December 29, 2011 / leuce7

Cannonball Read III Review #5 – Undercover in High Heels

Undercover in High Heels by Gemma Halliday

Third in the High Heels series following Maddie Springer, shoe designer and amateur sleuth, finds us back in Los Angeles, and in the thick of Hollywood land.  Maddie’s loyal best friend, who thinks more highly of Maddie’s sleuthing abilities than I do, convinces her to take a job as a wardrobe assistant on the set of the television series she’s working on, which is a Desperate Housewives-style show called Magnolia Lane.  She does so, over the objections of Jack Ramirez, the cop she’s been sort of seeing since book one, who’s been assigned to the Magnolia Lane actress receiving the death threats Maddie’s investigating.

In keeping with the tone previously established, zaniness and wacky characters abound, and the read remains fun and breezy, but my favorite part of this story was the introduction of a tabloid reporter who ramps up the romantic tension in the book, and an absolutely hilarious cyber scandal Maddie stumbles into feet first in the course of her investigation.

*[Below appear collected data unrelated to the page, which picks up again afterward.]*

-- ==== Sys2Proof/Laws/Array.lean ====
section
/-! SUPPORT. The data array keeps its canonical form under each of the operations that write it: a foreground write, a copy into a
spare row, and the loss of a way's contents. A code word that is not listed reads as a free value, so no listed entry can equal it;
the form is that the keys rise strictly. -/

namespace Sys2Proof.Laws

open Sys2Proof.Machine

/-- The array of a reset slice lists nothing. -/
theorem arrayWf_reset : tableWf State.reset.arr.cells = true := by decide

theorem putCells_cells (loc : Nat) (c : Cells) (s : State) :
    (putCells loc c s).arr.cells = tput s.arr.cells (cellKey loc (physRow s (loc / 2))) c := rfl

theorem putCells_wf (loc : Nat) (c : Cells) {s : State} (h : tableWf s.arr.cells = true) :
    tableWf (putCells loc c s).arr.cells = true := tableWf_tput _ _ _ h

theorem writeWord_wf (loc : Nat) (w : CodeWord) {s : State} (h : tableWf s.arr.cells = true) :
    tableWf (writeWord loc w s).arr.cells = true := putCells_wf _ _ h

theorem writeWords_wf : ∀ (t : Table CodeWord) {s : State}, tableWf s.arr.cells = true →
    tableWf (writeWords t s).arr.cells = true
  | [], _, h => h
  | p :: r, _, h => writeWords_wf r (writeWord_wf p.1 p.2 h)

/-- A write of a copied sector into its spare row. -/
theorem copyWrite_wf (c : Copy) (p : CodeWord × CodeWord) {s : State} (h : tableWf s.arr.cells = true) :
    tableWf (copyWrite c p s).arr.cells = true := tableWf_tput _ _ _ (tableWf_tput _ _ _ h)

theorem dropWays_wf (ways : List Nat) {s : State} (h : tableWf s.arr.cells = true) :
    tableWf (dropWays ways s).arr.cells = true := tableWf_filter _ _ h

/-- What a foreground write leaves: the registers of the array but the record of written banks, and every other unit. -/
theorem writeWord_frame (loc : Nat) (w : CodeWord) (s : State) :
    (writeWord loc w s).arr.spares = s.arr.spares ∧ (writeWord loc w s).cache = s.cache ∧ (writeWord loc w s).coh = s.coh
    ∧ (writeWord loc w s).ken = s.ken ∧ (writeWord loc w s).red = s.red ∧ (writeWord loc w s).seq = s.seq
    ∧ (writeWord loc w s).mov = s.mov ∧ (writeWord loc w s).out = s.out ∧ (writeWord loc w s).saf = s.saf
    ∧ (writeWord loc w s).env = s.env ∧ (writeWord loc w s).fuse = s.fuse :=
  ⟨rfl, rfl, rfl, rfl, rfl, rfl, rfl, rfl, rfl, rfl, rfl⟩

end Sys2Proof.Laws
end

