/-- A sideband command acts through `sideband`. -/
theorem exec_sideband {c : Instr} (s : State) (h : kindOf c = .sideband) : ∃ body, exec c s = sideband c s body := by
  cases c
  case sbWrite addr value =>
    unfold exec execSbWrite
    by_cases h1 : (readReg s addr.toNat).isNone = true
    · exact ⟨_, if_pos h1⟩
    · by_cases h2 : isDump addr.toNat value = true
      · exact ⟨_, (if_neg h1).trans (if_pos h2)⟩
      · exact ⟨_, (if_neg h1).trans (if_neg h2)⟩
  case hold  value => unfold exec execHold; exact ⟨_, rfl⟩
  case release  value => unfold exec execRelease; exact ⟨_, rfl⟩
  case counterLoRead => unfold exec execCounterLoRead sbReadOk; exact ⟨_, rfl⟩
  case seedLoRead => unfold exec execSeedLoRead sbReadOk; exact ⟨_, rfl⟩
  case stepLoRead => unfold exec execStepLoRead sbReadOk; exact ⟨_, rfl⟩
  case scent0Read => unfold exec execScent0Read sbReadOk; exact ⟨_, rfl⟩
  case pscent0Read => unfold exec execPscent0Read sbReadOk; exact ⟨_, rfl⟩
  case tagData0Read => unfold exec execTagData0Read sbReadOk; exact ⟨_, rfl⟩
  case pstoreLoRead  index => unfold exec execPstoreLoRead sbReadOk; exact ⟨_, rfl⟩
  case frameCfgWrite  value => unfold exec execFrameCfgWrite sbWriteOk; exact ⟨_, rfl⟩
  case cohCfgWrite  value => unfold exec execCohCfgWrite sbWriteOk; exact ⟨_, rfl⟩
  case agentDownWrite  value => unfold exec execAgentDownWrite sbWriteOk; exact ⟨_, rfl⟩
  case wayLock  value => unfold exec execWayLock sbWriteOk; exact ⟨_, rfl⟩
  case wayUnlock  value => unfold exec execWayUnlock sbWriteOk; exact ⟨_, rfl⟩
  case wayGate  value => unfold exec execWayGate sbWriteOk; exact ⟨_, rfl⟩
  case wayPower  value => unfold exec execWayPower sbWriteOk; exact ⟨_, rfl⟩
  case cacheCfgWrite  value => unfold exec execCacheCfgWrite sbWriteOk; exact ⟨_, rfl⟩
  case spareRtWrite  value => unfold exec execSpareRtWrite sbWriteOk; exact ⟨_, rfl⟩
  case stageCfgWrite  value => unfold exec execStageCfgWrite sbWriteOk; exact ⟨_, rfl⟩
  case channelEnable  value => unfold exec execChannelEnable sbWriteOk; exact ⟨_, rfl⟩
  case channelDisable  value => unfold exec execChannelDisable sbWriteOk; exact ⟨_, rfl⟩
  case targetValid  value => unfold exec execTargetValid sbWriteOk; exact ⟨_, rfl⟩
  case seqEnable  value => unfold exec execSeqEnable sbWriteOk; exact ⟨_, rfl⟩
  case seqDisable  value => unfold exec execSeqDisable sbWriteOk; exact ⟨_, rfl⟩
  case halt => unfold exec execHalt ctxCommand sbWriteOk; exact ⟨_, rfl⟩
  case resume => unfold exec execResume ctxCommand sbWriteOk; exact ⟨_, rfl⟩
  case step => unfold exec execStep ctxCommand sbWriteOk; exact ⟨_, rfl⟩
  case suspend => unfold exec execSuspend ctxCommand sbWriteOk; exact ⟨_, rfl⟩
  case restore => unfold exec execRestore ctxCommand sbWriteOk; exact ⟨_, rfl⟩
  case dump => unfold exec execDump; exact ⟨_, rfl⟩
  case stop => unfold exec execStop ctxCommand sbWriteOk; exact ⟨_, rfl⟩
  case evtClear  high value => unfold exec execEvtClear sbWriteOk; exact ⟨_, rfl⟩
  case evtSet  high value => unfold exec execEvtSet sbWriteOk; exact ⟨_, rfl⟩
  case mvGo  value => unfold exec execMvGo sbWriteOk; exact ⟨_, rfl⟩
  case regCfgWrite  value => unfold exec execRegCfgWrite sbWriteOk; exact ⟨_, rfl⟩
  case clsCfgWrite  second value => unfold exec execClsCfgWrite sbWriteOk; exact ⟨_, rfl⟩
  case xpGrantWrite  value => unfold exec execXpGrantWrite sbWriteOk; exact ⟨_, rfl⟩
  case seedLoWrite  value => unfold exec execSeedLoWrite sbWriteOk; exact ⟨_, rfl⟩
  case seedHiWrite  value => unfold exec execSeedHiWrite sbWriteOk; exact ⟨_, rfl⟩
  case stepLoWrite  value => unfold exec execStepLoWrite sbWriteOk; exact ⟨_, rfl⟩
  case stepHiWrite  value => unfold exec execStepHiWrite sbWriteOk; exact ⟨_, rfl⟩
  case strClr => unfold exec execStrClr sbWriteOk; exact ⟨_, rfl⟩
  case celClr => unfold exec execCelClr sbWriteOk; exact ⟨_, rfl⟩
  case pstoreLoWrite  index value => unfold exec execPstoreLoWrite sbWriteOk; exact ⟨_, rfl⟩
  case pstoreHiWrite  index value => unfold exec execPstoreHiWrite sbWriteOk; exact ⟨_, rfl⟩
  case bgCfgWrite  value => unfold exec execBgCfgWrite sbWriteOk; exact ⟨_, rfl⟩
  case telCfgWrite  value => unfold exec execTelCfgWrite sbWriteOk; exact ⟨_, rfl⟩
  all_goals cases h

/-- An instrument acts through `instrument`. -/
theorem exec_instrument {c : Instr} (s : State) (h : kindOf c = .instrument) :
    ∃ content, exec c s = instrument content s := by
  cases c
  case cfgRead addr => unfold exec execCfgRead; exact ⟨_, rfl⟩
  case fuseImage => unfold exec execFuseImage; exact ⟨_, rfl⟩
  case rptLog => unfold exec execRptLog; exact ⟨_, rfl⟩
  all_goals cases h

/-! ### What the slice performs by itself -/

theorem firstOf_mem {l : List (Option Instr)} {c : Instr} (h : firstOf l = some c) : some c ∈ l := by
  induction l with
  | nil => simp [firstOf] at h
  | cons a r ih =>
    cases a with
    | none => simp only [firstOf] at h; exact List.mem_cons_of_mem _ (ih h)
    | some b => simp only [firstOf] at h; injection h with h; subst h; exact List.mem_cons_self

theorem rowIf_some {b : Bool} {r c : Instr} (h : some c = rowIf b r) : c = r := by
  unfold rowIf at h; split at h <;> simp_all

theorem firstRow_some {n : Nat} {due : Fin n → Bool} {row : Fin n → Instr} {c : Instr} (h : some c = firstRow due row) :
    ∃ k, c = row k := by
  unfold firstRow at h
  cases hf : (List.finRange n).find? due with
  | none => simp [hf] at h
  | some k => simp [hf] at h; exact ⟨k, h⟩

theorem row_kind (c : Fin 16) (z : Zellek) : kindOf (z.row c) = .event := by
  cases z
  case alu o _ _ _ => cases o <;> rfl
  case ctxc o => cases o <;> rfl
  all_goals rfl

theorem nextRow_kind (s : State) (c : Fin 16) : kindOf (nextRow s c) = .event := by
  unfold nextRow
  split
  · rfl
  · split
    · rfl
    · exact row_kind c _
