/-! ### Sampling one read -/

theorem sampleReads_one {s : State} {k : SbRead} {r : SbResp} (h : s.out.sb = [{ r with read := some k }]) :
    sampleReads s = { (sampleRead k s).2 with
      out := { s.out with sb := [{ r with data := (sampleRead k s).1, read := none }] } } := by
  have sb : (sampleRead k s).2.out = s.out := by rw [sampleRead_same k s]
  rw [sampleReads, h]
  simp only [List.zipIdx_cons, List.zipIdx_nil, List.foldl_cons, List.foldl_nil, sampleResponse, sb, h, List.set_cons_zero]

/-- A read that captures h and answers data. -/
theorem sampleReads_captures {s : State} {k : SbRead} {r : SbResp} {f : Shadows → Shadows} {data : Word32}
    (h : s.out.sb = [{ r with read := some k }]) (hk : sampleRead k s = (data, capture f s)) :
    sampleReads s = { s with
      det := { s.det with shadows := f s.det.shadows }, out := { s.out with sb := [{ r with data := data, read := none }] } } := by
  rw [sampleReads_one h, hk]
  rfl

section
variable (s : State)

theorem sampleRead_counterLo : sampleRead .counterLo s
    = (BitVec.ofNat 32 (shownCounter s).toNat,
      capture (fun h => { h with counter := BitVec.ofNat 32 ((shownCounter s).toNat / 2 ^ 32) }) s) := by
  simp only [sampleRead, readValue_counterLo, word32_zero, word32_one]

theorem sampleRead_seedLo : sampleRead .seedLo s
    = (BitVec.ofNat 32 (selectedStream s).seed.toNat,
      capture (fun h => { h with seed := BitVec.ofNat 32 ((selectedStream s).seed.toNat / 2 ^ 32) }) s) := by
  simp only [sampleRead, readValue_seedLo, word32_zero, word32_one]

theorem sampleRead_stepLo : sampleRead .stepLo s
    = (BitVec.ofNat 32 (selectedStream s).step.toNat,
      capture (fun h => { h with step := BitVec.ofNat 16 ((selectedStream s).step.toNat / 2 ^ 32) }) s) := by
  simp only [sampleRead, readValue_stepLo, word32_zero, extractLsb'_eq]

theorem sampleRead_scent0 : sampleRead .scent0 s
    = (BitVec.ofNat 32 (shownDigest (selectedStream s)).toNat,
      capture (fun h => { h with scent := BitVec.ofNat 96 ((shownDigest (selectedStream s)).toNat / 2 ^ 32) }) s) := by
  simp only [sampleRead, readValue_scent0, word32_zero, extractLsb'_eq]

theorem sampleRead_pscent0 : sampleRead .pscent0 s
    = (BitVec.ofNat 32 (shownProgramScent s).toNat,
      capture (fun h => { h with pscent := BitVec.ofNat 96 ((shownProgramScent s).toNat / 2 ^ 32) }) s) := by
  simp only [sampleRead, readValue_pscent0, word32_zero, extractLsb'_eq]

theorem sampleRead_tagData0 : sampleRead .tagData0 s
    = (BitVec.ofNat 32 (tagSample s).toNat,
      capture (fun h => { h with tag := BitVec.ofNat 52 ((tagSample s).toNat / 2 ^ 32) }) s) := by
  simp only [sampleRead, readValue_tagData0, word32_zero, extractLsb'_eq]

end

theorem sampleRead_pstoreLo {s : State} {i : BitVec 14} {w : Word64} (hb : psBusyNow s = false)
    (hw : tfind s.seq.pstore i.toNat = some { word := w, flips := 0 }) :
    sampleRead (.pstoreLo i) s
      = (BitVec.ofNat 32 w.toNat, capture (fun h => { h with pstore := BitVec.ofNat 32 (w.toNat / 2 ^ 32) }) s) := by
  rw [sampleRead_pstore_listed hb (by rw [hw]; rfl), storedInsn_sound hw, word32_zero, word32_one]

/-- The sampling of the reads is all that a quiet sc does to shadows and responses. -/
theorem tick_samples {s : State} (h : Quiet s) (hl : ∀ r ∈ s.out.sb, s.env.sc < r.leaves) :
    (tick s).det.shadows = (sampleReads s).det.shadows ∧ (tick s).out.sb = (sampleReads s).out.sb := by
  obtain ⟨x, hx⟩ := tick_quiet h
  obtain ⟨scRun, reload, tick, bg, atom, reg, hbFirst, nackNow, nackPrev, ho⟩ := openSc_frame (x.over (sampleReads s))
  have sampled := sampleReads_sampled s
  have now : (sampleReads s).env.sc = s.env.sc := congrArg (·.env.sc) sampled.same
  rw [hx, ho]
  refine ⟨rfl, List.filter_eq_self.2 fun r hr => decide_eq_true ?_⟩
  exact now ▸ sampled.leaves s.env.sc hl r hr

/-- Settles O25: a read is asked for at its register, answered by `sampleRead` at the end of the sc, and a quiet sc does no more. -/
theorem shadowReadsAnswer : Obligations.ShadowReadsAnswer := by
  unfold Obligations.ShadowReadsAnswer
  refine ⟨?asks, ?captures, fun s h _ _ hl => tick_samples h hl⟩
  case asks =>
    intro s h
    exact ⟨sbReadOk_next h _ _, sbReadOk_next h _ _, sbReadOk_next h _ _, sbReadOk_next h _ _, sbReadOk_next h _ _,
      sbReadOk_next h _ _, fun i => sbReadOk_next h _ _⟩
  case captures =>
    intro s k r h
    refine ⟨?_, ?_, ?_, ?_, ?_, ?_, ?_⟩
    · rintro rfl
      rw [sampleReads_captures h (sampleRead_counterLo s), shownCounter_toNat]
    · rintro rfl
      exact sampleReads_captures h (sampleRead_seedLo s)
    · rintro rfl
      exact sampleReads_captures h (sampleRead_stepLo s)
    · rintro rfl
      rw [sampleReads_captures h (sampleRead_scent0 s), shownDigest_toNat]
      rfl
    · rintro rfl
      rw [sampleReads_captures h (sampleRead_pscent0 s), shownProgramScent_toNat]
    · rintro rfl
      exact sampleReads_captures h (sampleRead_tagData0 s)
    · rintro i rfl
      constructor
      · intro hb
        rw [sampleReads_one h, sampleRead_pstore_busy hb]
        rfl
      · exact fun w hb hw => sampleReads_captures h (sampleRead_pstoreLo hb hw)
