-- ==== Sys2Proof/Decode.lean ====
section
/-! DEFINITION. The decoder: total on port words, rejecting by name (30_encoding.md R51 to R54, R62); and the
encoder. A port word is the whole instruction: the block fetches no bytes (10_state.md R11). -/

namespace Sys2Proof

/-- The QDEC slot of a format C word: bit 3 `step`, bit 2 `level_a`, bit 1 `level_b` (R51, R54). -/
def qdecOp (w : BitVec 4) : Instr :=
  if w.getLsbD 3 then .qstep (w.getLsbD 2) (w.getLsbD 1) else .qnop

/-- The read slot of a format C word: bit 0 `rd_en` (R51, R54). -/
def readOp (w : BitVec 4) : Instr :=
  if w.getLsbD 0 then .pop else .rnop

/-- The write slot, all of a format P word: bit 8 `wr_en`, bits 7:0 `wr_data` (R52, R54). -/
def writeOp (w : BitVec 9) : Instr :=
  if w.getLsbD 8 then .push (w.extractLsb' 0 8) else .wnop

/-- The operations a port word carries. Only the format R word 0 carries none (R53, R62). -/
def decode : PortWord → Except Reject Line
  | .c w => .ok (.c (qdecOp w) (readOp w))
  | .p w => .ok (.p (writeOp w))
  | .r w => if w = 1#1 then .ok (.r .reset) else .error .resetNotAsserted

/-- A format C word from its fields, `step` in the high bit (R51). -/
def wordC (step level_a level_b rd_en : Bool) : BitVec 4 :=
  BitVec.ofBool step ++ BitVec.ofBool level_a ++ BitVec.ofBool level_b ++ BitVec.ofBool rd_en

/-- A format P word from its fields, `wr_en` in the high bit (R52). -/
def wordP (wr_en : Bool) (wr_data : Byte) : BitVec 9 :=
  BitVec.ofBool wr_en ++ wr_data

/-- The word of one operation; an omitted slot is its NOP and bits that are not read are 0 (R64). -/
def encode : Instr → PortWord
  | .reset => .r 1#1
  | .qstep a b => .c (wordC true a b false)
  | .qnop => .c (wordC false false false false)
  | .pop => .c (wordC false false false true)
  | .rnop => .c (wordC false false false false)
  | .push d => .p (wordP true d)
  | .wnop => .p (wordP false 0#8)

/-- The fields `step`, `level_a`, `level_b` of a QDEC-slot operation, not-read bits 0. -/
def qdecFields : Instr → Option (Bool × Bool × Bool)
  | .qstep a b => some (true, a, b)
  | .qnop => some (false, false, false)
  | .reset => none
  | .pop => none
  | .rnop => none
  | .push _ => none
  | .wnop => none

/-- The field `rd_en` of a read-slot operation. -/
def readField : Instr → Option Bool
  | .pop => some true
  | .rnop => some false
  | .reset => none
  | .qstep _ _ => none
  | .qnop => none
  | .push _ => none
  | .wnop => none

/-- The word of a line, for a well-formed line; not-read bits 0 (R64). -/
def encodeLine : Line → Option PortWord
  | .c qop rop =>
    match qdecFields qop, readField rop with
    | some (s, a, b), some r => some (.c (wordC s a b r))
    | _, _ => none
  | .p wop => if wop.slot = .write then some (encode wop) else none
  | .r op => if op.slot = .reset then some (encode op) else none

/-- The operation a line holds in a slot. -/
def Line.opAt : Line → Slot → Option Instr
  | .c qop _, .qdec => some qop
  | .c _ rop, .read => some rop
  | .p wop, .write => some wop
  | .r op, .reset => some op
  | .c _ _, .reset => none
  | .c _ _, .write => none
  | .p _, .reset => none
  | .p _, .qdec => none
  | .p _, .read => none
  | .r _, .qdec => none
  | .r _, .read => none
  | .r _, .write => none

/-- The port word with the bits `w`, of the format the row width selects: R is 1 bit, C is 4 bits (one byte), P is
9 bits (two bytes). DESIGN CHOICE (log 9): the table's words name no format, so the width does. -/
def tableWord (nbits w : Nat) : Except Reject PortWord :=
  if nbits ≤ 1 then
    if w < 2 then .ok (.r (BitVec.ofNat 1 w)) else .error .noSuchWord
  else if nbits ≤ 8 then
    if w < 16 then .ok (.c (BitVec.ofNat 4 w)) else .error .noSuchWord
  else
    if w < 512 then .ok (.p (BitVec.ofNat 9 w)) else .error .noSuchWord

/-- The one operation that stands for a line: of the two of a format C word the one that is not a NOP, the QDEC
slot's where both or neither are. DESIGN CHOICE (log 9): a format C word carries two. -/
def Line.rowOp : Line → Instr
  | .c qop rop => if qop = .qnop ∧ rop = .pop then .pop else qop
  | .p wop => wop
  | .r op => op

/-- The operation read from a row's word `w` of `nbits` bits, bit 0 least significant. -/
def decodeTableWord (nbits w : Nat) : Option Instr :=
  match tableWord nbits w with
  | .error _ => none
  | .ok pw =>
    match decode pw with
    | .error _ => none
    | .ok l => some l.rowOp

end Sys2Proof
end

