-- ==== Sys2Proof/Machine/Bq.lean ====
section
/-! DEFINITION. The operations of unit BQ (41_bq.md R92, R93, R95, R96), each with the synchroniser shift of its edge
(R97): the write side's part of an `EdgeP` (R101), the read side's part of an `EdgeC` (R102). -/

namespace Sys2Proof.Machine

/-- PUSH d (R92): accepted where the producer sees room, else dropped without a trace; then the shift. -/
def execPush (d : Byte) (s : State) : Host.Outcome State Fault Refusal :=
  if wfull s then
    .next s.shiftP
  else
    .next (s.setWrite (s.mem.write (writeAddr s) d) (incMod s.cfg.PW s.wbin)).shiftP

/-- WNOP (R93): the shift. -/
def execWnop (s : State) : Host.Outcome State Fault Refusal :=
  .next s.shiftP

/-- POP (R95): the oldest byte the consumer sees, or "empty"; then the shift. A cell no PUSH has written has no value
to return: the model's fault (93_implementation_defined.md V3). -/
def execPop (s : State) : Host.Outcome State Fault Refusal :=
  if rempty s then
    .next (s.setRd .empty).shiftC
  else
    match s.mem.read (readAddr s) with
    | some b => .next ((s.setRd (.byte b)).setRead (incMod s.cfg.PW s.rbin)).shiftC
    | none => .fault .unwrittenCell

/-- RNOP (R96): no result, the shift. -/
def execRnop (s : State) : Host.Outcome State Fault Refusal :=
  .next (s.setRd .noCall).shiftC

end Sys2Proof.Machine
end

In this third installment, I must admit I was hardly invested in the mystery itself; the characters the mystery involves aren’t really major elements and most are rather unlikeable.  But I stuck with the story because I absolutely loved spending time with the main cast of characters introduced in the first two books, and the developments there left me satisfied with the book and interested in more of their adventures.  These books really are more about the gang of characters than they are about the mysteries, and readers who don’t find Maddie and her cohorts interesting may not get much out of this one.

December 29, 2011 / leuce7

Cannonball Read III Review #4 – Killer in High Heels

Killer in High Heels by Gemma Halliday

The second entry in the saga of Maddie Springer, kids shoe designer and amateur sleuth, takes her out to Vegas to investigate a strange message she got on her answering machine–from a father she hasn’t seen since she was three–that ends with the sound of a gunshot.  Along with her best friend-actress sidekick and flaming gay sidekick, she travels to Vegas to see what she can find out about her dad, and gets caught up in the middle of some plot involving mobsters and drag queens.

Again, zaniness abounds; again, it works because you care about the characters.  Maddie doesn’t know much about her dad, whom her mom (loving but interfering, and stuck in an 80’s fashion warp) won’t talk about; and that’s what drives her to go to Vegas.  The mystery is secondary to Maddie’s finding her father and their developing, tenuous relationship–as much as it can be in the middle of drag shows and Vegas.  But you root for Maddie and her dad, and as crazy as their antics may get, still care and root for her and her friends to succeed as well.

Like the first book in the series, the book works because of its lovable characters and breezy tone, and is firmly in the fun, light read category.  And, like the first book, it made me want to dive right into the next one.